■ Source material:
-- ==== Sys2Proof/Machine/Recovery.lean ====
section
/-! DEFINITION. Hang detection and recovery (chapter 11): heartbeats, error codes, the escalation ladder, partition, die and
power steps, governor warm restarts, and the hang snapshot (R412). -/

namespace Sys2Proof.Machine

/-! ### Ladder states (Table 11.2) and error codes (R289, Table 11.1) -/

abbrev lIDLE : Nat := 0
abbrev lNOTICE : Nat := 1
abbrev lPARTITION : Nat := 2
abbrev lDIE : Nat := 3
abbrev lBOOT : Nat := 4
abbrev lPOWER : Nat := 5

abbrev srcDMPHB : Nat := 0x01
abbrev srcDMPBOOT : Nat := 0x02
abbrev srcHOST : Nat := 0x03
abbrev srcSVC : Nat := 0x04
abbrev srcPIN : Nat := 0x05
abbrev srcWDOG : Nat := 0x10
abbrev srcOVERRUN : Nat := 0x11
abbrev srcENGINE : Nat := 0x12
abbrev srcSTORM : Nat := 0x14
abbrev srcDIEREPEAT : Nat := 0x21

/-- An error code from LEVEL, SOURCE and DETAIL. -/
def errCode (level source detail : Nat) : Nat :=
  level * 2 ^ 28 + source % 256 * 2 ^ 20 + detail % 2 ^ 20

def State.ladder (s : State) : Nat :=
  s.rd RC_STAT.LADDER

/-- Collect one code (R290): the running firmware logs it at once, a restarted one as its first act. -/
def State.collectCode (s : State) (code : Nat) : State :=
  let s := s.wr RC_ERRLAST.CODE 0 code
  let s := if s.rd RC_ERRCODE.CODE = 0 then (s.wr RC_ERRCODE.CODE 0 code).wr RC_ERR_TICK.TICK 0 s.tick else s
  if s.holdover then s.setRc (fun r => { r with owed := true }) else s.errRecord code

/-! ### The hang snapshot (R412, Table 16.9) -/

/-- One bit for each of the naturals below `n` that satisfy `p`. -/
def bitsOf (n : Nat) (p : Nat → Bool) : Nat :=
  sumOf ((idx n p).map (fun i => 2 ^ i))

/-- Commands outstanding on an instance that reply at completion. -/
def State.outstanding (s : State) (inst : Nat) : Nat :=
  (s.cmd.out.filter (fun o => o.inst == inst)).length

/-- The words of a capture; `pc` is the program counter of the hub core. -/
def State.snapshotWords (s : State) (code cause pc : Nat) : List Nat :=
  let doms := idx 248 s.present
  let cnt := fun (p : Nat → Bool) => min 255 (doms.filter p).length
  [code,
   s.tick % 2 ^ 32,
   s.tick / 2 ^ 32 % 256 * 2 ^ 24 + cause * 2 ^ 16 + s.rd RC_WDOG.AGE,
   s.rd CAD_BUDGET.ENG_LAST * 2 ^ 16 + s.rd CAD_BUDGET.FW_LAST,
   s.rd FW_STAT.ACTIVE * 2 ^ 31 + pc,
   min 4 (s.cmd.queue.filter (fun e => e.1 == 31)).length * 2 ^ 29 + min 4 s.cmd.svcReplies.length * 2 ^ 26
     + min 8 (s.outstanding 31) * 2 ^ 22,
   bitsOf 16 (fun n => s.rd MB_CTL.RQ n != 0) * 2 ^ 16 + bitsOf 16 (fun n => s.on MB_CTL.GO n),
   bitsOf 15 (fun r => s.rd RING_STAT.OWED r != 0) * 2 ^ 16
     + bitsOf 15 (fun r => s.rd RING_SQ.HEAD r != s.rd RING_SQ.TAIL r),
   bitsOf 8 (fun k => (s.omb k).full) * 2 ^ 16 + bitsOf 8 (fun k => s.on OMB_STAT.AWAIT k) * 2 ^ 8
     + bitsOf 8 (fun k => s.rd OMB_STAT.QUEUED k != 0),
   s.tokensOut % 2 ^ 16 * 2 ^ 16 + cnt (fun n => s.on SWD_STAT.WAIT_SLOT n) * 2 ^ 8
     + cnt (fun n => (s.dom n).backoff.isSome),
   bitsOf 12 (fun g => (Table.get {} s.gl.groups g).out) * 2 ^ 16
     + bitsOf 12 (fun g => (s.groupDomains g).any (fun n => s.on SWD_STAT.WAIT_SLOT n)),
   bitsOf 10 (fun n => s.on DOM_STAT.PENDING n) * 2 ^ 16 + s.evqFill,
   s.ladder * 2 ^ 29 + s.rd RC_STAT.HOLDOVER * 2 ^ 28 + s.rd CAR_STAT.ROLE * 2 ^ 26,
   s.rd ENG_STAT.STATE * 2 ^ 30 + s.rd ENG_STAT.LD_RUN * 2 ^ 27 + s.rd ENG_STAT.OPEN * 2 ^ 23]

/-- One capture, or a miss while the words are frozen.  The program counter of the hub core is a free value. -/
def State.hangSnapshot (s : State) (code cause : Nat) : State :=
  if s.on HS_CTRL.FROZEN then s.incSat HS_CTRL.MISSED 0 1
  else
    let (pc, s) := s.takeFree 18
    let ws := s.snapshotWords code cause pc
    let s := upTo 14 (fun i s => s.wr HS_W.WORD i (at0 ws i)) s
    (s.wr HS_CTRL.FROZEN 0 1).raise .FW_HSNAP

/-! ### The power step (R295) -/

/-- Entry to POWER with `code`; a request of the service port asserts TRAY_REQ_N whatever AUTO_PWR holds. -/
def State.enterPower (s : State) (code : Nat) (svc : Bool := false) : State :=
  let s := ((s.collectCode code).hangSnapshot code 4).inc RC_CNT.POWER
  let s := (s.wr RC_STAT.LADDER 0 lPOWER).wr RC_STAT.STEP_PART 0 0
  let s := s.setRc (fun r => { r with step := none })
  if s.infOn RC_CTRL.AUTO_PWR || svc then (s.wr RC_STAT.TRAY_REQ 0 1).raise .RC_TRAY_REQ
  else s.wr RC_STAT.PWR_HELD 0 1

/-! ### Partition and die steps (R293, R294, R297) -/

/-- ABORT to every carrier of the peloton, in ascending number (R297). -/
def State.sendAborts (s : State) (code : Nat) : State :=
  if s.infOn RC_CTRL.ABORT_EN && s.on PEL_CTRL.JOIN then
    let m := s.rd RC_PEER_DMASK.DMASK
    let body := [s.rd PEL_CTRL.PEL_ID * 2 ^ 16, code, m % 2 ^ 32, m / 2 ^ 32]
    let cs := idx 256 (fun c => s.bit PEL_MASK.MASK (c % 32) (c / 32))
    let s := cs.foldl (fun s c =>
      let (f, s) := s.takeFree 10
      (s.sideband mABORT body c f).2) s
    s.raise .RC_ABORT_SENT
  else s

/-- The domains of a restore set among `l` (R293): ON, RAMP_UP, SETTLE or PEND = on, retired clusters excluded. -/
def State.restoreSet (s : State) (l : List Nat) : List Nat :=
  l.filter (fun n =>
    let st := s.dstate n
    (st == dON || st == dUP || st == dSETTLE || s.rd SWD_STAT.PEND n == 1)
      && !(isCluster n && s.rd MG_CL.STATE n == cRETIRED))

/-- STEP_NOTICE to the DMP and to the partition's controllers (Table 14.6). -/
def State.stepNotice (s : State) (code : Nat) (part : Option Nat) : State :=
  let ks := (List.range 8).filter (fun k => k == 0 || (match part with
    | some p => s.inf OMB_CFG.PART k == p
    | none => false))
  ks.foldl (fun s k => s.post k oSTEP [code]) s

/-- Assert the reset lines of every core of these clusters (R62). -/
def State.assertResets (s : State) (l : List Nat) : State :=
  l.foldl (fun s c => s.assertReset c (2 ^ 64 - 1)) s

def State.releaseResets (s : State) (l : List Nat) : State :=
  l.foldl (fun s c => s.wr CORE_RST.RST c 0) s

/-- Every domain of `l` that is not OFF is forced off. -/
def State.forceOffOn (s : State) (l : List Nat) : State :=
  s.forceOffAll (l.filter (fun n => s.dstate n != dOFF))

/-- Heartbeat supervision is disarmed (R286). -/
def State.disarmHb (s : State) : State :=
  (s.wr RC_STAT.HB_ARMED 0 0).wr RC_STAT.MISSES 0 0

/-- A die step (R294), or the power step in its place (R296). -/
def State.dieStep (s : State) (code : Nat) : State :=
  let recent := s.rc.dieAt.filter (fun t => decide (s.tick < t + 600000000))
  if s.inf RC_CFG2.DIE_MAX < recent.length + 1 then
    s.enterPower (errCode 5 srcDIEREPEAT (min recent.length 15 * 2 ^ 16))
  else
    let s := ((s.collectCode code).hangSnapshot code 3).inc RC_CNT.DIE
    let old := match s.rc.step with
      | some x => x.restore
      | none => []
    let set := s.restoreSet (idx 248 s.present)
    let set := set ++ old.filter (fun n => !set.contains n)
    let s := s.setRc (fun r => { r with
      dieAt := s.tick :: recent, held := [],
      step := some { part := none, restore := set, atA := s.tick + 1, code := code } })
    let s := ((s.wr RC_STAT.DIE_RECENT 0 (min 15 (recent.length + 1))).wr RC_STAT.LADDER 0 lDIE).wr RC_STAT.STEP_PART 0 0
    (((s.disarmHb).raise .RC_STEP_START).stepNotice code none).sendAborts code

/-- The clusters assigned to partition `p` (R219). -/
def State.clustersOf (s : State) (p : Nat) : List Nat :=
  s.clusters.filter (fun c => s.partOf c == some p)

■ What is required:
An exact, complete copy of the lines above from the one with "let ks := (List.range" through the one with "def State.dieStep (s" is the whole answer.

■ Response:
  let ks := (List.range 8).filter (fun k => k == 0 || (match part with
    | some p => s.inf OMB_CFG.PART k == p
    | none => false))
  ks.foldl (fun s k => s.post k oSTEP [code]) s

/-- Assert the reset lines of every core of these clusters (R62). -/
def State.assertResets (s : State) (l : List Nat) : State :=
  l.foldl (fun s c => s.assertReset c (2 ^ 64 - 1)) s

def State.releaseResets (s : State) (l : List Nat) : State :=
  l.foldl (fun s c => s.wr CORE_RST.RST c 0) s

/-- Every domain of `l` that is not OFF is forced off. -/
def State.forceOffOn (s : State) (l : List Nat) : State :=
  s.forceOffAll (l.filter (fun n => s.dstate n != dOFF))

/-- Heartbeat supervision is disarmed (R286). -/
def State.disarmHb (s : State) : State :=
  (s.wr RC_STAT.HB_ARMED 0 0).wr RC_STAT.MISSES 0 0

/-- A die step (R294), or the power step in its place (R296). -/
def State.dieStep (s : State) (code : Nat) : State :=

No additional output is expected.